Data extracted from a collection:
* * * *

-- ==== Sys2Proof/Laws/PerInstr.lean ====
section
/-! SUPPORT. Every command's word is a word of its row of spec/opcode_table.json: the row's mask keeps the row's match.
The two columns are the table's, copied; the encoder is written from R103. -/

namespace Sys2Proof

/-- The "match" column of a command's row in spec/opcode_table.json. -/
def Instr.rowMatch : Instr → Word
  | .nop => 0x00000000
  | .softReset => 0x01000000
  | .rbInit _ => 0x10000000
  | .rbPushBack _ => 0x11000000
  | .rbPushFront _ => 0x12000000
  | .rbPopBack _ => 0x13000000
  | .rbPopFront _ => 0x14000000
  | .rbGet _ _ => 0x15000000
  | .rbSet _ _ => 0x16000000
  | .rbLength _ => 0x17000000
  | .coefWr _ _ => 0x20000000
  | .filtInit _ _ => 0x21000000
  | .filtValue _ => 0x22000000
  | .filtLast _ => 0x23000000
  | .filtSetto _ => 0x24000000
  | .filtShiftby _ => 0x25000000
  | .filtRead _ _ _ => 0x26000000
  | .ctrlInit _ _ _ => 0x30000000
  | .ctrlSetPos _ => 0x31000000
  | .ctrlSetVel _ => 0x32000000
  | .ctrlUpdate _ => 0x33000000
  | .ctrlLast _ => 0x34000000
  | .ctrlSetto _ => 0x35000000
  | .ctrlShiftby _ => 0x36000000
  | .ctrlRead _ _ => 0x37000000
  | .qdInit _ => 0x40000000
  | .qdRead _ => 0x41000000
  | .qdReadBoth => 0x42000000
  | .qdAngle _ => 0x43000000
  | .qdSetScale _ => 0x44000000
  | .qdState _ => 0x45000000
  | .qdInject _ _ _ => 0x46000000
  | .timeRead => 0x50000000
  | .flagArm _ _ _ => 0x51000000
  | .flagCancel _ => 0x52000000
  | .flagPoll _ => 0x53000000
  | .flagDone _ => 0x54000000
  | .flagRead _ _ => 0x55000000
  | .flagDefault _ => 0x56000000

/-- The "mask" column of a command's row in spec/opcode_table.json. -/
def Instr.rowMask : Instr → Word
  | .nop => 0xFFFFFFFF
  | .softReset => 0xFFFFFFFF
  | .rbInit _ => 0xFF00FFFF
  | .rbPushBack _ => 0xFF00FFFF
  | .rbPushFront _ => 0xFF00FFFF
  | .rbPopBack _ => 0xFF00FFFF
  | .rbPopFront _ => 0xFF00FFFF
  | .rbGet _ _ => 0xFF0000FF
  | .rbSet _ _ => 0xFF0000FF
  | .rbLength _ => 0xFF00FFFF
  | .coefWr _ _ => 0xFFFF00FE
  | .filtInit _ _ => 0xFF0000FF
  | .filtValue _ => 0xFF00FFFF
  | .filtLast _ => 0xFF00FFFF
  | .filtSetto _ => 0xFF00FFFF
  | .filtShiftby _ => 0xFF00FFFF
  | .filtRead _ _ _ => 0xFF000000
  | .ctrlInit _ _ _ => 0xFF0000FE
  | .ctrlSetPos _ => 0xFF00FFFF
  | .ctrlSetVel _ => 0xFF00FFFF
  | .ctrlUpdate _ => 0xFF00FFFF
  | .ctrlLast _ => 0xFF00FFFF
  | .ctrlSetto _ => 0xFF00FFFF
  | .ctrlShiftby _ => 0xFF00FFFF
  | .ctrlRead _ _ => 0xFF00FF00
  | .qdInit _ => 0xFF00FFFF
  | .qdRead _ => 0xFF00FFFF
  | .qdReadBoth => 0xFFFFFFFF
  | .qdAngle _ => 0xFF00FFFF
  | .qdSetScale _ => 0xFF00FFFF
  | .qdState _ => 0xFF00FFFF
  | .qdInject _ _ _ => 0xFF00FFFC
  | .timeRead => 0xFFFFFFFF
  | .flagArm _ _ _ => 0xFF000000
  | .flagCancel _ => 0xFF00FFFF
  | .flagPoll _ => 0xFF00FFFF
  | .flagDone _ => 0xFF00FFFF
  | .flagRead _ _ => 0xFF00FF00
  | .flagDefault _ => 0xFF00FFFF

/-- Masking works field by field. -/
theorem pack_and_pack (a b c d a' b' c' d' : Byte) :
    pack a b c d &&& pack a' b' c' d' = pack (a &&& a') (b &&& b') (c &&& c') (d &&& d') := by
  apply BitVec.eq_of_getLsbD_eq; intro i _
  simp only [pack, BitVec.getLsbD_and, BitVec.getLsbD_append]
  split_ifs <;> rfl

theorem bankBit_and (k : Bank) : bankBit k &&& 0xFE = 0 := by cases k <;> decide

theorem selBit_and (m : SelRule) : selBit m &&& 0xFE = 0 := by cases m <;> decide

theorem sampleBits_and (x b : Bool) : sampleBits x b &&& 0xFC = 0 := by cases x <;> cases b <;> decide

theorem and_zeros (a : Byte) : a &&& 0 = 0 := BitVec.and_zero

theorem and_ones (a : Byte) : a &&& 0xFF = a := BitVec.and_allOnes

/-- A word matches a row once each of its fields does. -/
theorem pack_matches {a b c d a' b' c' d' a'' b'' c'' d'' : Byte} {mask mtch : Word}
    (hmask : mask = pack a' b' c' d') (hmatch : mtch = pack a'' b'' c'' d'')
    (ha : a &&& a' = a'') (hb : b &&& b' = b'') (hc : c &&& c' = c'') (hd : d &&& d' = d'') :
    pack a b c d &&& mask = mtch := by
  rw [hmask, hmatch, pack_and_pack, ha, hb, hc, hd]

namespace Laws.TableRow

/-- The encoded word matches the command's row of the opcode table (R103, R105). -/
def Statement (i : Instr) : Prop := encode i &&& i.rowMask = i.rowMatch

theorem nop : Statement (.nop) := by
  refine pack_matches (hmask := (by decide : (0xFFFFFFFF : Word) = pack 0xFF 0xFF 0xFF 0xFF)) (hmatch := (by decide : (0x00000000 : Word) = pack 0x00 0x00 0x00 0x00)) ?_ ?_ ?_ ?_ <;>
    simp only [Instr.opcode, Instr.instField, Instr.idxField, Instr.auxField, and_ones]

theorem softReset : Statement (.softReset) := by
  refine pack_matches (hmask := (by decide : (0xFFFFFFFF : Word) = pack 0xFF 0xFF 0xFF 0xFF)) (hmatch := (by decide : (0x01000000 : Word) = pack 0x01 0x00 0x00 0x00)) ?_ ?_ ?_ ?_ <;>
    simp only [Instr.opcode, Instr.instField, Instr.idxField, Instr.auxField, and_ones]

theorem rbInit (r : Nat) : Statement (.rbInit r) := by
  refine pack_matches (hmask := (by decide : (0xFF00FFFF : Word) = pack 0xFF 0x00 0xFF 0xFF)) (hmatch := (by decide : (0x10000000 : Word) = pack 0x10 0x00 0x00 0x00)) ?_ ?_ ?_ ?_ <;>
    simp only [Instr.opcode, Instr.instField, Instr.idxField, Instr.auxField, and_ones, and_zeros]

theorem rbPushBack (r : Nat) : Statement (.rbPushBack r) := by
  refine pack_matches (hmask := (by decide : (0xFF00FFFF : Word) = pack 0xFF 0x00 0xFF 0xFF)) (hmatch := (by decide : (0x11000000 : Word) = pack 0x11 0x00 0x00 0x00)) ?_ ?_ ?_ ?_ <;>
    simp only [Instr.opcode, Instr.instField, Instr.idxField, Instr.auxField, and_ones, and_zeros]

theorem rbPushFront (r : Nat) : Statement (.rbPushFront r) := by
  refine pack_matches (hmask := (by decide : (0xFF00FFFF : Word) = pack 0xFF 0x00 0xFF 0xFF)) (hmatch := (by decide : (0x12000000 : Word) = pack 0x12 0x00 0x00 0x00)) ?_ ?_ ?_ ?_ <;>
    simp only [Instr.opcode, Instr.instField, Instr.idxField, Instr.auxField, and_ones, and_zeros]

theorem rbPopBack (r : Nat) : Statement (.rbPopBack r) := by
  refine pack_matches (hmask := (by decide : (0xFF00FFFF : Word) = pack 0xFF 0x00 0xFF 0xFF)) (hmatch := (by decide : (0x13000000 : Word) = pack 0x13 0x00 0x00 0x00)) ?_ ?_ ?_ ?_ <;>
    simp only [Instr.opcode, Instr.instField, Instr.idxField, Instr.auxField, and_ones, and_zeros]

theorem rbPopFront (r : Nat) : Statement (.rbPopFront r) := by
  refine pack_matches (hmask := (by decide : (0xFF00FFFF : Word) = pack 0xFF 0x00 0xFF 0xFF)) (hmatch := (by decide : (0x14000000 : Word) = pack 0x14 0x00 0x00 0x00)) ?_ ?_ ?_ ?_ <;>
    simp only [Instr.opcode, Instr.instField, Instr.idxField, Instr.auxField, and_ones, and_zeros]

theorem rbGet (r : Nat) (i : Nat) : Statement (.rbGet r i) := by
  refine pack_matches (hmask := (by decide : (0xFF0000FF : Word) = pack 0xFF 0x00 0x00 0xFF)) (hmatch := (by decide : (0x15000000 : Word) = pack 0x15 0x00 0x00 0x00)) ?_ ?_ ?_ ?_ <;>
    simp only [Instr.opcode, Instr.instField, Instr.idxField, Instr.auxField, and_ones, and_zeros]

theorem rbSet (r : Nat) (i : Nat) : Statement (.rbSet r i) := by
  refine pack_matches (hmask := (by decide : (0xFF0000FF : Word) = pack 0xFF 0x00 0x00 0xFF)) (hmatch := (by decide : (0x16000000 : Word) = pack 0x16 0x00 0x00 0x00)) ?_ ?_ ?_ ?_ <;>
    simp only [Instr.opcode, Instr.instField, Instr.idxField, Instr.auxField, and_ones, and_zeros]

theorem rbLength (r : Nat) : Statement (.rbLength r) := by
  refine pack_matches (hmask := (by decide : (0xFF00FFFF : Word) = pack 0xFF 0x00 0xFF 0xFF)) (hmatch := (by decide : (0x17000000 : Word) = pack 0x17 0x00 0x00 0x00)) ?_ ?_ ?_ ?_ <;>
    simp only [Instr.opcode, Instr.instField, Instr.idxField, Instr.auxField, and_ones, and_zeros]

theorem coefWr (bank : Bank) (i : Nat) : Statement (.coefWr bank i) := by
  refine pack_matches (hmask := (by decide : (0xFFFF00FE : Word) = pack 0xFF 0xFF 0x00 0xFE)) (hmatch := (by decide : (0x20000000 : Word) = pack 0x20 0x00 0x00 0x00)) ?_ ?_ ?_ ?_ <;>
    simp only [Instr.opcode, Instr.instField, Instr.idxField, Instr.auxField, and_ones, and_zeros, bankBit_and]

theorem filtInit (f : Nat) (o : Nat) : Statement (.filtInit f o) := by
  refine pack_matches (hmask := (by decide : (0xFF0000FF : Word) = pack 0xFF 0x00 0x00 0xFF)) (hmatch := (by decide : (0x21000000 : Word) = pack 0x21 0x00 0x00 0x00)) ?_ ?_ ?_ ?_ <;>
    simp only [Instr.opcode, Instr.instField, Instr.idxField, Instr.auxField, and_ones, and_zeros]

theorem filtValue (f : Nat) : Statement (.filtValue f) := by
  refine pack_matches (hmask := (by decide : (0xFF00FFFF : Word) = pack 0xFF 0x00 0xFF 0xFF)) (hmatch := (by decide : (0x22000000 : Word) = pack 0x22 0x00 0x00 0x00)) ?_ ?_ ?_ ?_ <;>
    simp only [Instr.opcode, Instr.instField, Instr.idxField, Instr.auxField, and_ones, and_zeros]

theorem filtLast (f : Nat) : Statement (.filtLast f) := by
  refine pack_matches (hmask := (by decide : (0xFF00FFFF : Word) = pack 0xFF 0x00 0xFF 0xFF)) (hmatch := (by decide : (0x23000000 : Word) = pack 0x23 0x00 0x00 0x00)) ?_ ?_ ?_ ?_ <;>
    simp only [Instr.opcode, Instr.instField, Instr.idxField, Instr.auxField, and_ones, and_zeros]

theorem filtSetto (f : Nat) : Statement (.filtSetto f) := by
  refine pack_matches (hmask := (by decide : (0xFF00FFFF : Word) = pack 0xFF 0x00 0xFF 0xFF)) (hmatch := (by decide : (0x24000000 : Word) = pack 0x24 0x00 0x00 0x00)) ?_ ?_ ?_ ?_ <;>
    simp only [Instr.opcode, Instr.instField, Instr.idxField, Instr.auxField, and_ones, and_zeros]

theorem filtShiftby (f : Nat) : Statement (.filtShiftby f) := by
  refine pack_matches (hmask := (by decide : (0xFF00FFFF : Word) = pack 0xFF 0x00 0xFF 0xFF)) (hmatch := (by decide : (0x25000000 : Word) = pack 0x25 0x00 0x00 0x00)) ?_ ?_ ?_ ?_ <;>
    simp only [Instr.opcode, Instr.instField, Instr.idxField, Instr.auxField, and_ones, and_zeros]

theorem filtRead (f : Nat) (i : Nat) (sel : Nat) : Statement (.filtRead f i sel) := by
  refine pack_matches (hmask := (by decide : (0xFF000000 : Word) = pack 0xFF 0x00 0x00 0x00)) (hmatch := (by decide : (0x26000000 : Word) = pack 0x26 0x00 0x00 0x00)) ?_ ?_ ?_ ?_ <;>
    simp only [Instr.opcode, Instr.instField, Instr.idxField, Instr.auxField, and_ones, and_zeros]

theorem ctrlInit (c : Nat) (o : Nat) (m : SelRule) : Statement (.ctrlInit c o m) := by
  refine pack_matches (hmask := (by decide : (0xFF0000FE : Word) = pack 0xFF 0x00 0x00 0xFE)) (hmatch := (by decide : (0x30000000 : Word) = pack 0x30 0x00 0x00 0x00)) ?_ ?_ ?_ ?_ <;>
    simp only [Instr.opcode, Instr.instField, Instr.idxField, Instr.auxField, and_ones, and_zeros, selBit_and]

theorem ctrlSetPos (c : Nat) : Statement (.ctrlSetPos c) := by
  refine pack_matches (hmask := (by decide : (0xFF00FFFF : Word) = pack 0xFF 0x00 0xFF 0xFF)) (hmatch := (by decide : (0x31000000 : Word) = pack 0x31 0x00 0x00 0x00)) ?_ ?_ ?_ ?_ <;>
    simp only [Instr.opcode, Instr.instField, Instr.idxField, Instr.auxField, and_ones, and_zeros]

theorem ctrlSetVel (c : Nat) : Statement (.ctrlSetVel c) := by
  refine pack_matches (hmask := (by decide : (0xFF00FFFF : Word) = pack 0xFF 0x00 0xFF 0xFF)) (hmatch := (by decide : (0x32000000 : Word) = pack 0x32 0x00 0x00 0x00)) ?_ ?_ ?_ ?_ <;>
    simp only [Instr.opcode, Instr.instField, Instr.idxField, Instr.auxField, and_ones, and_zeros]

theorem ctrlUpdate (c : Nat) : Statement (.ctrlUpdate c) := by
  refine pack_matches (hmask := (by decide : (0xFF00FFFF : Word) = pack 0xFF 0x00 0xFF 0xFF)) (hmatch := (by decide : (0x33000000 : Word) = pack 0x33 0x00 0x00 0x00)) ?_ ?_ ?_ ?_ <;>
    simp only [Instr.opcode, Instr.instField, Instr.idxField, Instr.auxField, and_ones, and_zeros]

* * * *

◆ Exercise aim
Every line from the one containing "decide : (0x33000000" through the last line above should be retyped exactly; no other lines are wanted.

◆ Answer to this exercise
  refine pack_matches (hmask := (by decide : (0xFF00FFFF : Word) = pack 0xFF 0x00 0xFF 0xFF)) (hmatch := (by decide : (0x33000000 : Word) = pack 0x33 0x00 0x00 0x00)) ?_ ?_ ?_ ?_ <;>
    simp only [Instr.opcode, Instr.instField, Instr.idxField, Instr.auxField, and_ones, and_zeros]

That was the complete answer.